Source information:
-- ==== Sys2Proof/Machine/Dispatch.lean ====
section
/-! DEFINITION. The effect of each command: one arm per constructor. -/

namespace Sys2Proof.Machine

def exec (i : Instr) (s : State) : Host.Outcome State Fault Refusal :=
  match i with
  | .nop p => Sys2Proof.Machine.execNop p s
  | .pad p => Sys2Proof.Machine.execPad p s
  | .identify p => Sys2Proof.Machine.execIdentify p s
  | .getHealth p => Sys2Proof.Machine.execGetHealth p s
  | .readCensus p => Sys2Proof.Machine.execReadCensus p s
  | .auditLedgers p => Sys2Proof.Machine.execAuditLedgers p s
  | .readSignatures p => Sys2Proof.Machine.execReadSignatures p s
  | .clearSignatures p => Sys2Proof.Machine.execClearSignatures p s
  | .fwStage p => Sys2Proof.Machine.execFwStage p s
  | .fwActivate p => Sys2Proof.Machine.execFwActivate p s
  | .loadImage p => Sys2Proof.Machine.execLoadImage p s
  | .dropImage p => Sys2Proof.Machine.execDropImage p s
  | .readLoadReport p => Sys2Proof.Machine.execReadLoadReport p s
  | .launchStep p => Sys2Proof.Machine.execLaunchStep p s
  | .preemptStep p => Sys2Proof.Machine.execPreemptStep p s
  | .preemptStepHalt p => Sys2Proof.Machine.execPreemptStepHalt p s
  | .preemptStepSave p => Sys2Proof.Machine.execPreemptStepSave p s
  | .resumeStep p => Sys2Proof.Machine.execResumeStep p s
  | .abortStep p => Sys2Proof.Machine.execAbortStep p s
  | .saveState p => Sys2Proof.Machine.execSaveState p s
  | .restoreState p => Sys2Proof.Machine.execRestoreState p s
  | .copy p => Sys2Proof.Machine.execCopy p s
  | .fill p => Sys2Proof.Machine.execFill p s
  | .setClassPolicy p => Sys2Proof.Machine.execSetClassPolicy p s
  | .setShares p => Sys2Proof.Machine.execSetShares p s
  | .setSharesRemove p => Sys2Proof.Machine.execSetSharesRemove p s
  | .setRole p => Sys2Proof.Machine.execSetRole p s
  | .setRoutes p => Sys2Proof.Machine.execSetRoutes p s
  | .flueUp p => Sys2Proof.Machine.execFlueUp p s
  | .flueDown p => Sys2Proof.Machine.execFlueDown p s
  | .syncTimeSet p => Sys2Proof.Machine.execSyncTimeSet p s
  | .syncTimeSlew p => Sys2Proof.Machine.execSyncTimeSlew p s
  | .retireUnit p => Sys2Proof.Machine.execRetireUnit p s
  | .restoreUnit p => Sys2Proof.Machine.execRestoreUnit p s
  | .resetHearth p => Sys2Proof.Machine.execResetHearth p s
  | .moduleWarmReset p => Sys2Proof.Machine.execModuleWarmReset p s
  | .setPowerCap p => Sys2Proof.Machine.execSetPowerCap p s
  | .sampleStart p => Sys2Proof.Machine.execSampleStart p s
  | .sampleStop p => Sys2Proof.Machine.execSampleStop p s
  | .sampleRead p => Sys2Proof.Machine.execSampleRead p s
  | .calibrationRead p => Sys2Proof.Machine.execCalibrationRead p s
  | .calibrationWrite p => Sys2Proof.Machine.execCalibrationWrite p s
  | .calibrationReset p => Sys2Proof.Machine.execCalibrationReset p s
  | .attest p => Sys2Proof.Machine.execAttest p s
  | .setAlarmPolicy p => Sys2Proof.Machine.execSetAlarmPolicy p s
  | .debugUnlockChallenge p => Sys2Proof.Machine.execDebugUnlockChallenge p s
  | .debugUnlockResponse p => Sys2Proof.Machine.execDebugUnlockResponse p s
  | .zeroize p => Sys2Proof.Machine.execZeroize p s
  | .sqDoorbell n value => Sys2Proof.Machine.execSqDoorbell n value s
  | .cqHeadWrite n value => Sys2Proof.Machine.execCqHeadWrite n value s
  | .sqEnable n value => Sys2Proof.Machine.execSqEnable n value s
  | .sqDisable n value => Sys2Proof.Machine.execSqDisable n value s
  | .cqEnable n value => Sys2Proof.Machine.execCqEnable n value s
  | .cqDisable n value => Sys2Proof.Machine.execCqDisable n value s
  | .powerCapWrite value => Sys2Proof.Machine.execPowerCapWrite value s
  | .biasWrite n value => Sys2Proof.Machine.execBiasWrite n value s
  | .healthRead => Sys2Proof.Machine.execHealthRead s
  | .hdmDecoderCommit d hpa size skip ways => Sys2Proof.Machine.execHdmDecoderCommit d hpa size skip ways s
  | .registerWrite offset size value => Sys2Proof.Machine.execRegisterWrite offset size value s
  | .cxlMemRead dpa => Sys2Proof.Machine.execCxlMemRead dpa s
  | .cxlMemWrite dpa data mask => Sys2Proof.Machine.execCxlMemWrite dpa data mask s
  | .hostBiasAccess h addr line => Sys2Proof.Machine.execHostBiasAccess h addr line s
  | .hotReset => Sys2Proof.Machine.execHotReset s
  | .d3hotEntry => Sys2Proof.Machine.execD3hotEntry s
  | .d0Return => Sys2Proof.Machine.execD0Return s
  | .cxlLinkTraining cxl width speed => Sys2Proof.Machine.execCxlLinkTraining cxl width speed s
  | .pcieRefclkLoss => Sys2Proof.Machine.execPcieRefclkLoss s
  | .powerUp => Sys2Proof.Machine.execPowerUp s
  | .inputOutOfRange => Sys2Proof.Machine.execInputOutOfRange s
  | .perstAssert => Sys2Proof.Machine.execPerstAssert s
  | .perstRelease => Sys2Proof.Machine.execPerstRelease s
  | .perstWaitExpiry => Sys2Proof.Machine.execPerstWaitExpiry s
  | .moduleFirmwareStart => Sys2Proof.Machine.execModuleFirmwareStart s
  | .bootRomRingEngine => Sys2Proof.Machine.execBootRomRingEngine s
  | .hearthPowerOn h => Sys2Proof.Machine.execHearthPowerOn h s
  | .hearthBootComplete h ok => Sys2Proof.Machine.execHearthBootComplete h ok s
  | .identityEngineStart writeOk => Sys2Proof.Machine.execIdentityEngineStart writeOk s
  | .tokenShare demand => Sys2Proof.Machine.execTokenShare demand s
  | .chargeReport h => Sys2Proof.Machine.execChargeReport h s
  | .powerOvershoot watts => Sys2Proof.Machine.execPowerOvershoot watts s
  | .thermalCheck h eighths => Sys2Proof.Machine.execThermalCheck h eighths s
  | .thermalShutdown h => Sys2Proof.Machine.execThermalShutdown h s
  | .mantelOvertemp => Sys2Proof.Machine.execMantelOvertemp s
  | .clockStepChange h step => Sys2Proof.Machine.execClockStepChange h step s
  | .sensorUpdate readings => Sys2Proof.Machine.execSensorUpdate readings s
  | .cellInject h t ch => Sys2Proof.Machine.execCellInject h t ch s
  | .linkCreditReturn h t word => Sys2Proof.Machine.execLinkCreditReturn h t word s
  | .eqRequest h t word => Sys2Proof.Machine.execEqRequest h t word s
  | .codewordUncorrectable h t cells => Sys2Proof.Machine.execCodewordUncorrectable h t cells s
  | .resyncRequest h t => Sys2Proof.Machine.execResyncRequest h t s
  | .resyncReport h t word => Sys2Proof.Machine.execResyncReport h t word s
  | .laneEvent h t lane cause margin => Sys2Proof.Machine.execLaneEvent h t lane cause margin s
  | .laneRetrainComplete h t lane ok => Sys2Proof.Machine.execLaneRetrainComplete h t lane ok s
  | .laneChange h t lanesFar => Sys2Proof.Machine.execLaneChange h t lanesFar s
  | .linkTrainingComplete h t lanes lanesFar => Sys2Proof.Machine.execLinkTrainingComplete h t lanes lanesFar s
  | .linkTrainingTimeout h t => Sys2Proof.Machine.execLinkTrainingTimeout h t s
  | .flueDownDrainEnd h t => Sys2Proof.Machine.execFlueDownDrainEnd h t s
  | .flueRefclkLoss => Sys2Proof.Machine.execFlueRefclkLoss s
  | .flueRefclkHoldoverExpiry => Sys2Proof.Machine.execFlueRefclkHoldoverExpiry s
  | .transitCell h t c => Sys2Proof.Machine.execTransitCell h t c s
  | .write h t c => Sys2Proof.Machine.execWrite h t c s
  | .readReq h t c => Sys2Proof.Machine.execReadReq h t c s
  | .readReply h t c => Sys2Proof.Machine.execReadReply h t c s
  | .ack h t c => Sys2Proof.Machine.execAck h t c s
  | .nack h t c => Sys2Proof.Machine.execNack h t c s
  | .open h t c => Sys2Proof.Machine.execOpen h t c s
  | .openAck h t c => Sys2Proof.Machine.execOpenAck h t c s
  | .reset h t c => Sys2Proof.Machine.execReset h t c s
  | .command h t c => Sys2Proof.Machine.execCommand h t c s
  | .completion h t c => Sys2Proof.Machine.execCompletion h t c s
  | .syncArrive h t c => Sys2Proof.Machine.execSyncArrive h t c s
  | .syncRelease h t c => Sys2Proof.Machine.execSyncRelease h t c s
  | .combine h t c => Sys2Proof.Machine.execCombine h t c s
  | .timeQuery h t c => Sys2Proof.Machine.execTimeQuery h t c s
  | .timeAnswer h t c => Sys2Proof.Machine.execTimeAnswer h t c s
  | .signature h t c => Sys2Proof.Machine.execSignature h t c s
  | .telemetry h t c => Sys2Proof.Machine.execTelemetry h t c s
  | .token h t c => Sys2Proof.Machine.execToken h t c s
  | .credit h t c => Sys2Proof.Machine.execCredit h t c s
  | .writeDone h t c => Sys2Proof.Machine.execWriteDone h t c s
  | .accessFault h t c => Sys2Proof.Machine.execAccessFault h t c s
  | .dropped h t c => Sys2Proof.Machine.execDropped h t c s
  | .ackDelayExpiry h ctx => Sys2Proof.Machine.execAckDelayExpiry h ctx s
  | .resendTimeout h ctx => Sys2Proof.Machine.execResendTimeout h ctx s
  | .writeDoneTimer h k => Sys2Proof.Machine.execWriteDoneTimer h k s
  | .damperLevelFall h t => Sys2Proof.Machine.execDamperLevelFall h t s
  | .scheduleSlotOpen h e slot => Sys2Proof.Machine.execScheduleSlotOpen h e slot s
  | .timeExchangeTick => Sys2Proof.Machine.execTimeExchangeTick s
  | .timeUnlockExpiry => Sys2Proof.Machine.execTimeUnlockExpiry s
  | .signatureForwardTick => Sys2Proof.Machine.execSignatureForwardTick s
  | .endpointTokenSend h e => Sys2Proof.Machine.execEndpointTokenSend h e s
  | .putTag h e => Sys2Proof.Machine.execPutTag h e s
  | .getTag h e => Sys2Proof.Machine.execGetTag h e s
  | .contributeTag h e => Sys2Proof.Machine.execContributeTag h e s
  | .endpointCombineSum h e tag => Sys2Proof.Machine.execEndpointCombineSum h e tag s
  | .tokenArrival h snd out => Sys2Proof.Machine.execTokenArrival h snd out s
  | .tokenAdmit h v n => Sys2Proof.Machine.execTokenAdmit h v n s
  | .streamCredit h snd out => Sys2Proof.Machine.execStreamCredit h snd out s
  | .combiningContribution h snd out => Sys2Proof.Machine.execCombiningContribution h snd out s
  | .combiningSumComplete h v n tag => Sys2Proof.Machine.execCombiningSumComplete h v n tag s
  | .mma h v slot tag => Sys2Proof.Machine.execMma h v slot tag s
  | .emit h v slot tag => Sys2Proof.Machine.execEmit h v slot tag s
  | .wload h v slot tag => Sys2Proof.Machine.execWload h v slot tag s
  | .vfma h v slot tag => Sys2Proof.Machine.execVfma h v slot tag s
  | .vbin h v slot tag => Sys2Proof.Machine.execVbin h v slot tag s
  | .sfu h v slot tag => Sys2Proof.Machine.execSfu h v slot tag s
  | .reduce h v slot tag => Sys2Proof.Machine.execReduce h v slot tag s
  | .steer h v slot tag => Sys2Proof.Machine.execSteer h v slot tag s
  | .move h v slot tag => Sys2Proof.Machine.execMove h v slot tag s
  | .syncOpArrive h v slot tag => Sys2Proof.Machine.execSyncOpArrive h v slot tag s
  | .syncOpWait h v slot tag => Sys2Proof.Machine.execSyncOpWait h v slot tag s
  | .syncOpIncrement h v slot tag => Sys2Proof.Machine.execSyncOpIncrement h v slot tag s
  | .syncOpDecrement h v slot tag => Sys2Proof.Machine.execSyncOpDecrement h v slot tag s
  | .firingEnd h v cycles => Sys2Proof.Machine.execFiringEnd h v cycles s
  | .bankLoadComplete h v bank => Sys2Proof.Machine.execBankLoadComplete h v bank s
  | .hsyncBatch h obj n => Sys2Proof.Machine.execHsyncBatch h obj n s
  | .syncGrantArrival h unit slot => Sys2Proof.Machine.execSyncGrantArrival h unit slot s
  | .tagTimeout h v n tag => Sys2Proof.Machine.execTagTimeout h v n tag s
  | .syncWaitTimeout h unit slot => Sys2Proof.Machine.execSyncWaitTimeout h unit slot s
  | .progressCountTrip h => Sys2Proof.Machine.execProgressCountTrip h s
  | .spillRoundComplete h => Sys2Proof.Machine.execSpillRoundComplete h s
  | .tileReset h v => Sys2Proof.Machine.execTileReset h v s
  | .contextChange h v c => Sys2Proof.Machine.execContextChange h v c s
  | .contextChangeComplete h v => Sys2Proof.Machine.execContextChangeComplete h v s
  | .sampleTick h => Sys2Proof.Machine.execSampleTick h s
  | .stokerLoadTag h u => Sys2Proof.Machine.execStokerLoadTag h u s
  | .stokerStoreTag h u => Sys2Proof.Machine.execStokerStoreTag h u s
  | .stokerRelayBatch h u => Sys2Proof.Machine.execStokerRelayBatch h u s
  | .stokerCopyTag h u => Sys2Proof.Machine.execStokerCopyTag h u s
  | .stokerTriggerTag h u => Sys2Proof.Machine.execStokerTriggerTag h u s
  | .stokerWait h u => Sys2Proof.Machine.execStokerWait h u s
  | .stokerPost h u => Sys2Proof.Machine.execStokerPost h u s
  | .memoryRequest h port => Sys2Proof.Machine.execMemoryRequest h port s
  | .memoryReadReply h => Sys2Proof.Machine.execMemoryReadReply h s
  | .writeAck h => Sys2Proof.Machine.execWriteAck h s
  | .perBankRefresh h sub bank => Sys2Proof.Machine.execPerBankRefresh h sub bank s
  | .dqsTracking h sub => Sys2Proof.Machine.execDqsTracking h sub s
  | .interfaceRetrain h sub marginOk => Sys2Proof.Machine.execInterfaceRetrain h sub marginOk s
  | .patrolScrub h word => Sys2Proof.Machine.execPatrolScrub h word s
  | .deferredRetirement h => Sys2Proof.Machine.execDeferredRetirement h s
  | .reshapeUnitMove h => Sys2Proof.Machine.execReshapeUnitMove h s
  | .reshapeComplete h => Sys2Proof.Machine.execReshapeComplete h s
  | .slotFill h cls => Sys2Proof.Machine.execSlotFill h cls s
  | .stepDispatch h => Sys2Proof.Machine.execStepDispatch h s
  | .stepStartComplete h => Sys2Proof.Machine.execStepStartComplete h s
  | .classPreempt h => Sys2Proof.Machine.execClassPreempt h s
  | .haltComplete h => Sys2Proof.Machine.execHaltComplete h s
  | .saveComplete h => Sys2Proof.Machine.execSaveComplete h s
  | .restoreComplete h => Sys2Proof.Machine.execRestoreComplete h s
  | .stepComplete h => Sys2Proof.Machine.execStepComplete h s
  | .controlMismatch h u inRetry => Sys2Proof.Machine.execControlMismatch h u inRetry s
  | .checkFlag h site => Sys2Proof.Machine.execCheckFlag h site s
  | .replayComplete h value => Sys2Proof.Machine.execReplayComplete h value s
  | .refereeComplete h value => Sys2Proof.Machine.execRefereeComplete h value s
  | .bucketLeak h unit => Sys2Proof.Machine.execBucketLeak h unit s
  | .hearthFatal h ev permanent => Sys2Proof.Machine.execHearthFatal h ev permanent s
  | .scrubCfgVote h votesAgree => Sys2Proof.Machine.execScrubCfgVote h votesAgree s
  | .ceSummary h => Sys2Proof.Machine.execCeSummary h s
  | .hostPortFail => Sys2Proof.Machine.execHostPortFail s
  | .failover => Sys2Proof.Machine.execFailover s
  | .commandProcessorsFail => Sys2Proof.Machine.execCommandProcessorsFail s
  | .alarm source => Sys2Proof.Machine.execAlarm source s
  | .jtagInstruction die ir => Sys2Proof.Machine.execJtagInstruction die ir s
  | .debugAccessExpiry => Sys2Proof.Machine.execDebugAccessExpiry s
  | .challengeExpiry => Sys2Proof.Machine.execChallengeExpiry s
  | .fruRead offset => Sys2Proof.Machine.execFruRead offset s
  | .mctpControl msg => Sys2Proof.Machine.execMctpControl msg s
  | .setEndpointId eid => Sys2Proof.Machine.execSetEndpointId eid s
  | .pldmBase msg => Sys2Proof.Machine.execPldmBase msg s
  | .getPdrRepositoryInfo => Sys2Proof.Machine.execGetPdrRepositoryInfo s
  | .getPdr handle => Sys2Proof.Machine.execGetPdr handle s
  | .getSensorReading id => Sys2Proof.Machine.execGetSensorReading id s
  | .setNumericSensorEnable id state => Sys2Proof.Machine.execSetNumericSensorEnable id state s
  | .loadComplete h ns => Sys2Proof.Machine.execLoadComplete h ns s
  | .fwSwitchComplete ok => Sys2Proof.Machine.execFwSwitchComplete ok s
  | .restoreTestComplete h pass => Sys2Proof.Machine.execRestoreTestComplete h pass s
  | .flueRefclkReturn => Sys2Proof.Machine.execFlueRefclkReturn s
  | .powerControllerFailure => Sys2Proof.Machine.execPowerControllerFailure s
  | .identityEngineFailure => Sys2Proof.Machine.execIdentityEngineFailure s
  | .verificationEngineFailure => Sys2Proof.Machine.execVerificationEngineFailure s
  | .sidebandEndpointFailure => Sys2Proof.Machine.execSidebandEndpointFailure s
  | .chimneyFault h v => Sys2Proof.Machine.execChimneyFault h v s

end Sys2Proof.Machine
end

Work instruction: Of the entries listed above, reproduce only the lines starting at the line containing "Sys2Proof.Machine.execCqDisable n value s" and ending at the line containing "size value s". Include both, exactly as they stand.

Reply to the task:
  | .cqDisable n value => Sys2Proof.Machine.execCqDisable n value s
  | .powerCapWrite value => Sys2Proof.Machine.execPowerCapWrite value s
  | .biasWrite n value => Sys2Proof.Machine.execBiasWrite n value s
  | .healthRead => Sys2Proof.Machine.execHealthRead s
  | .hdmDecoderCommit d hpa size skip ways => Sys2Proof.Machine.execHdmDecoderCommit d hpa size skip ways s
  | .registerWrite offset size value => Sys2Proof.Machine.execRegisterWrite offset size value s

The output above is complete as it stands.